What's important to note is that transferring memory takes several clock cycles per byte. If we count them, it's about a dozen cycles, which tracks roughly with our results.

KIM-1 version

The KIM-1 is arguably the most simple and pure 6502 platform, so it will be interesting to try and do memory transfers on it.

It IS clocked a little slower than a Commodore 64, so I expect it to transfer slightly slower. But it doesn't have to compete for access time as VIC-II "badlines," so maybe it'll be pretty close.

Let's find out.

I don't own a "real" KIM-1, but I do own what is considered the best two clones. Today, let's use the Corsham KIM-1 Clone. I'm going to call it a KIM-1 from here forward, mostly because I enjoy getting angry letters about this. You've been warned.

Measuring time

The KIM-1 doesn't have a jiffy clock like the other Commodore machines.

The "Application ports" are easily accessible, so if we set a pin high when we start and set it low again when we finish, we can easily use an oscilloscope to measure the time.

With the expansion bus hooked up on my Corsham KIM board, the Application port A direction is set to output with.

	lda #$ff
	sta $1603
Set all ports out output

And then, we can toggle pin PA0 by setting it high or low. We'll use $FF and $0 for that for simplicity.

Side note: this is a non-standard location for this port, your KIM-1 or clone probably has it in the $1700 range. Check your documentation.

16k in 262 Milliseconds is around 62.5k per second. Slightly faster than a Commodore 64 even though an NTSC Commodore 64 runs at a slightly higher clock speed (1.023MHz) than our KIM here.

Let's do this 255 times in a tight loop, ignoring the overhead of things like JSR, which takes a few clock cycles each loop. We're going for a ballpark here.
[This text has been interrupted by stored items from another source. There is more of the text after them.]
-- ==== Sys2Proof/Laws/Steps.lean ====
section
/-! SUPPORT. What each command may do: its frame and the laws it keeps (`exec_does`), and what it does to memory and
to the queues (`exec_memory`, `exec_pending`). -/

namespace Sys2Proof.Machine

-- One theorem after another: side by side they wait for one another, a thread each.
set_option Elab.async false

/-! ## Commands taken by their owning blocks -/

/-- What a reply may have changed. -/
def Reply.Does (l : List Part) (c : Chip) : Reply → Prop
  | .done d _ => Chip.Does l c d
  | .refused _ _ => True

theorem does_collect (c : Chip) : Chip.Does [.unit] c c.collect := does_onUnit c _

theorem does_collected (c : Chip) : Chip.Does [.unit] c (c.onUnit fun u => { u with collecting := false }) :=
  does_onUnit c _

theorem does_answer (l : List Part) (body : Chip → Reply) (c : Chip) (h : ∀ d, (body d).Does l d) :
    Chip.Does (.unit :: l) c (c.answer body) := by
  unfold Chip.answer
  have hb := h c.collect
  split
  · rename_i d words e
    rw [e] at hb
    have h1 : Chip.Does (.unit :: l) c d := (does_collect c).andThen hb (fun p hp => by simpa using hp)
    exact h1.andThen (does_onUnit d (·.endAction .ok words)) (fun p hp => by
      simp at hp ⊢; rcases hp with h | h | h <;> simp [h])
  · exact (does_onUnit c _).mono (fun p hp => by simp at hp ⊢; exact Or.inl hp)

theorem does_takeCommand (n : Nat) (l : List Part) (body : Chip → Reply) (h : ∀ d, (body d).Does l d) (c : Chip) :
    Chip.Does (.unit :: l) c (if c.commandDue n then c.answer body else c) :=
  Chip.Does.ite (fun _ => does_answer l body c h) (fun _ => .refl _ _)

theorem Reply.does_refuse (l : List Part) (c : Chip) (r : ResultCode) : (Reply.refuse r).Does l c := trivial

theorem does_signOn (c : Chip) : c.signOn.Does [.keys, .keyWriter] c := by
  unfold Chip.signOn
  split
  · split
    · trivial
    · split
      · trivial
      · exact (does_onKeys c _ _ id).andThen (does_pendKey _ _)
  · trivial

theorem does_signOff (c : Chip) :
    c.signOff.Does [.mirror, .unit, .keys, .keyWriter, .screens, .noticeWriter, .stories, .desks, .custody] c := by
  unfold Chip.signOff
  split
  · trivial
  · split
    · trivial
    · exact does_endSession _ c

theorem does_ackNotice (c : Chip) : c.ackNotice.Does [.screens, .noticeWriter] c := by
  unfold Chip.ackNotice
  split
  · trivial
  · split
    · trivial
    · split
      · trivial
      · exact does_acknowledge _ c

theorem does_postNotice (c : Chip) : c.postNotice.Does [.screens, .noticeWriter] c := by
  unfold Chip.postNotice
  split
  · split
    · trivial
    · exact does_post _ _ _ _ c
  · trivial

theorem does_create (c : Chip) : c.create.Does ([.desks, .custody] ++ fitParts) c := by
  unfold Chip.create
  split
  · split
    · trivial
    · split
      · trivial
      · split
        · trivial
        · exact does_createStory _ _ _ c
  · trivial

theorem does_attach (c : Chip) : c.attach.Does ([.custody] ++ fitParts) c := by
  unfold Chip.attach
  split
  · rename_i s b _ _
    split
    · trivial
    · split
      · trivial
      · split
        · trivial
        · have h1 : Chip.Does ([.custody] ++ fitParts) c
              (c.onCustody fun k => { k with owners := k.owners.set b (some s), freeBlocks := k.freeBlocks - 1 }) :=
            (does_onCustody c _).mono
          exact ((h1.andThen ((does_onStory _ s _).andThen (does_mark _ _) (n := [.stories, .mirror, .unit]))
            (n := [.custody] ++ fitParts)).andThen (does_mark _ _) (n := [.custody] ++ fitParts)).andThen
              (does_staleStory s _)
  · trivial

theorem does_detach (c : Chip) : c.detach.Does ([.custody] ++ fitParts) c := by
  unfold Chip.detach
  split
  · trivial
  · rename_i s _
    split
    · trivial
    · split
      · trivial
      · rename_i b _
        have h1 : Chip.Does ([.custody] ++ fitParts) c
            ((c.onStory s fun x => { x with blocks := x.blocks.dropLast }).mark (.story s)) :=
          (does_onStory c s _).andThen (does_mark _ _)
        exact h1.step (((does_onCustody _ fun k =>
            { k with owners := k.owners.set b none, freeBlocks := k.freeBlocks + 1 }).andThen
          (does_mark _ _) (n := [.custody] ++ fitParts)).andThen (does_staleStory s _))

theorem does_submit (c : Chip) : c.submit.Does [.mirror, .unit, .stories, .desks] c := by
  unfold Chip.submit
  split
  · split
    · trivial
    · split
      · trivial
      · exact (does_onStory c _ _).andThen (does_joinTail _ _)
  · trivial

theorem does_openStory (c : Chip) : c.openStory.Does custodyParts c := by
  unfold Chip.openStory
  split
  · trivial
  · split
    · trivial
    · split
      · trivial
      · split
        · trivial
        · exact (does_leaveBasket _ c).andThen (does_enterOpen _ _ _)

theorem does_send (c : Chip) :
    c.send.Does [.unit, .mirror, .stories, .desks, .custody, .screens, .noticeWriter] c := by
  unfold Chip.send
  split
  · dsimp only
    split
    · trivial
    · split
      · trivial
      · exact does_sendStory _ _ _ c
  · trivial

theorem does_returnStory (c : Chip) : c.returnStory.Does custodyParts c := by
  unfold Chip.returnStory
  split
  · trivial
  · split
    · trivial
    · exact does_returnToHead _ c

theorem does_kill (c : Chip) : c.kill.Does ([.desks, .custody, .pages] ++ fitParts) c := by
  unfold Chip.kill
  split
  · trivial
  · dsimp only
    split
    · trivial
    · exact does_killStory _ c

theorem does_setStyle (c : Chip) : c.setStyle.Does fitParts c := by
  unfold Chip.setStyle
  split
  · dsimp only
    split
    · trivial
    · exact (does_onStory c _ _).andThen (does_staleStory _ _)
  · trivial

theorem does_refit (c : Chip) : c.refit.Does fitParts c := by
  unfold Chip.refit
  split
  · trivial
  · split
    · trivial
    · exact does_staleStory _ c

theorem does_clockRun (c : Chip) : c.clockRun.Does [.clock] c := by
  unfold Chip.clockRun
  split
  · trivial
  · exact does_onClock c _

theorem does_clockPause (c : Chip) : c.clockPause.Does [.clock] c := by
  unfold Chip.clockPause
  split
  · exact does_onClock c _
  · trivial

theorem does_setClock (c : Chip) : c.setClock.Does [.clock, .mirror, .unit] c := by
  unfold Chip.setClock
  split
  · trivial
  · exact does_loadClock _ c

theorem does_setEditions (c : Chip) : c.setEditions.Does [.clock, .mirror, .unit] c := by
  unfold Chip.setEditions
  split
  · trivial
  · split
    · trivial
    · exact does_takeSchedule _ c

theorem does_pageOpen (c : Chip) : c.pageOpen.Does [.pages, .mirror, .unit] c := by
  unfold Chip.pageOpen
  split
  · split
    · trivial
    · exact (does_onPage c _ _).andThen (does_mark _ _)
  · trivial

theorem does_setClose (c : Chip) : c.setClose.Does [.pages, .mirror, .unit] c := by
  unfold Chip.setClose
  split
  · trivial
  · split
    · trivial
    · exact (does_onPage c _ _).andThen (does_mark _ _)

theorem does_place (c : Chip) : c.place.Does (.pages :: fitParts) c := by
  unfold Chip.place
  split
  · split
    · trivial
    · split
      · trivial
      · split
        · trivial
        · split
          · trivial
          · exact does_placeStory _ _ _ c
  · trivial

theorem does_unplace (c : Chip) : c.unplace.Does (.pages :: fitParts) c := by
  unfold Chip.unplace
  split
  · split
    · trivial
    · split
      · exact does_unplaceStory _ _ c
      · trivial
  · trivial

theorem does_pageClear (c : Chip) : c.pageClear.Does [.pages, .mirror, .unit] c := by
  unfold Chip.pageClear
  split
  · trivial
  · split
    · trivial
    · split
      · exact (does_onPage c _ _).andThen (does_mark _ _)
      · trivial

theorem does_release (c : Chip) :
    c.release.Does [.unit, .mirror, .pages, .outputQueue, .stories, .desks, .screens, .noticeWriter] c := by
  unfold Chip.release
  split
  · split
    · trivial
    · split
      · trivial
      · exact does_releasePage _ c
  · trivial

theorem does_replate (c : Chip) :
    c.replate.Does [.unit, .mirror, .pages, .outputQueue, .stories, .desks, .custody, .link] c := by
  unfold Chip.replate
  split
  · trivial
  · dsimp only
    split
    · trivial
    · exact does_replatePage _ c

theorem does_linkOn (c : Chip) : c.linkOn.Does [.link, .mirror, .unit] c := by
  unfold Chip.linkOn
  split
  · trivial
  · split
    · exact does_linkTo _ _ c
    · trivial

theorem does_linkResume (c : Chip) : c.linkResume.Does [.link, .mirror, .unit] c := by
  unfold Chip.linkResume
  split
  · trivial
  · split
    · exact does_linkTo _ _ c
    · trivial

theorem does_linkOff (c : Chip) : c.linkOff.Does [.link, .pages, .outputQueue, .mirror, .unit] c := by
  unfold Chip.linkOff
  split
  · trivial
  · split
    · trivial
    · split
      · trivial
      · exact (does_linkTo _ _ c).mono
      · exact (does_linkTo _ _ c).mono
      · exact does_turnLinkOff c
      · exact does_turnLinkOff c

theorem does_terminalOn (c : Chip) : c.terminalOn.Does [.lines, .links, .keyWriter, .screens] c := by
  unfold Chip.terminalOn
  split
  · trivial
  · split
    · trivial
    · split
      · trivial
      · exact does_turnOn _ c

theorem does_terminalOff (c : Chip) : c.terminalOff.Does [.lines, .links, .keyWriter, .screens] c := by
  unfold Chip.terminalOff
  split
  · trivial
  · split
    · trivial
    · split
      · exact does_turnOff _ c
      · trivial

theorem does_lineReset (c : Chip) : c.lineReset.Does [.lines, .links, .keyWriter, .screens] c := by
  unfold Chip.lineReset
  split
  · trivial
  · split
    · trivial
    · exact does_resetLine _ c

/-! ## The command unit, START and the mirror writer -/

theorem does_takeCell (c : Chip) : Chip.Does [.unit] c c.takeCell := by
  unfold Chip.takeCell
  refine Chip.Does.ite (fun _ => ?_) (fun _ => .refl _ _)
  split
  · exact .refl _ _
  · exact (does_onCell c _ _).andThen (does_onUnit _ _)

theorem attention_dispatch (u : CommandUnit) :
    u.dispatch.attentionRaw = u.attentionRaw ∧ u.dispatch.attentionMask = u.attentionMask ∧
      u.dispatch.attentionLine = u.attentionLine := by
  unfold CommandUnit.dispatch
  split <;> exact ⟨rfl, rfl, rfl⟩

theorem does_cellWordRead (c : Chip) (q : OwnRead) (h : c.cellWordRead = some q) (w : Word) :
    Chip.Does [.unit] c (q.after w) := by
  unfold Chip.cellWordRead at h
  split at h
  · injection h with h
    subst h
    dsimp only
    refine does_onUnit c _ ?_
    split
    · exact ⟨rfl, rfl, rfl⟩
    · exact attention_dispatch _
  · cases h

theorem does_finishReport (k : CellNo) (c : Chip) : Chip.Does [.unit, .mirror] c (c.finishReport k) := by
  unfold Chip.finishReport
  have h1 : Chip.Does [.unit] c (c.onCell k fun x => { x with state := .done }) := does_onCell c k _
  exact (h1.step (does_onUnit _ fun u => { u with phase := .idle, serving := none })).andThen (does_raise _ _)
So our loop code then looks something like

         lda #$ff
         sta $1603
         sta $1601 ;technically setting all pins high here
         		   ;could just use #$01


         ldx #255 
         stx tmpx
lp
         jsr copyr
         dec tmpx
         ldx tmpx
         bne lp
         
         lda #$00
         sta $1601


         brk

Then if we probe it with an oscilloscope, we can measure the 1+ minute square wave.

So 255 transfers of 16,384 bytes take 67 seconds. Or about 62k per second.

One more for fun, how about a 2021 6502 processor clocked at 8Mhz?

I happen to have a Cerberus 2080 board. As far as I know, mine is the only green one in the world.

This has dual-ported RAM and can clock the brand new (yes, they still make them) WDC 65c02S processor at a blazing 8Mhz. Let's see what kind of results we get from it.

Again, we have a no jiffy clock problem, so I'm going to skip right to the 4MB transfer, time it over the video capture, and have it show "done" on the screen when it finishes. Unlike the KIM-1, I don't have a straightforward way to time it with an I/O pin. It'll give us a good enough idea of where we are.

0:00
/
About 6.29 seconds

16,384 bytes 255 times took 6.29 seconds, so maxed out, a modern 6502 at 8MHz can do about 664.2k per second. Not too bad!

Thoughts

Sure, this was not a comprehensive set of tests. But in the real world, a 6502 can copy the entire contents of a Commodore 64's memory from one place to another in about a second. Pretty respectable, and it was pretty fast for the time.

Unrolling

You could certainly use self modifying code and unroll this copy routine to get better performance at the price of flexibility and arguably understanding for the average casual 6502 assembly coder.

Again, this was not a "how fast can we absolutely make it" but an everyday use examination.

This copy can handle from one to 216 bytes and every number in between. And as my favorite Youtuber is fond of saying "I know I know, but I didn't do that. Let the angry emails begin."

REU

If you have an REU on your Commodore, that can theoretically swap out the memory at a byte per clock cycle. A true 1MB per second. I heard that games like Sam's Journey make use of this feature quite a bit.

0:00
/
Sam's Journey First Level

I'd love to hear your thoughts on how you'd approach this, pedantic, nit-picky, and otherwise. Bonus points if you demonstrate methods that show dramatically better results.

Whatever you do, be sure to have fun and don't take marketing slides too seriously.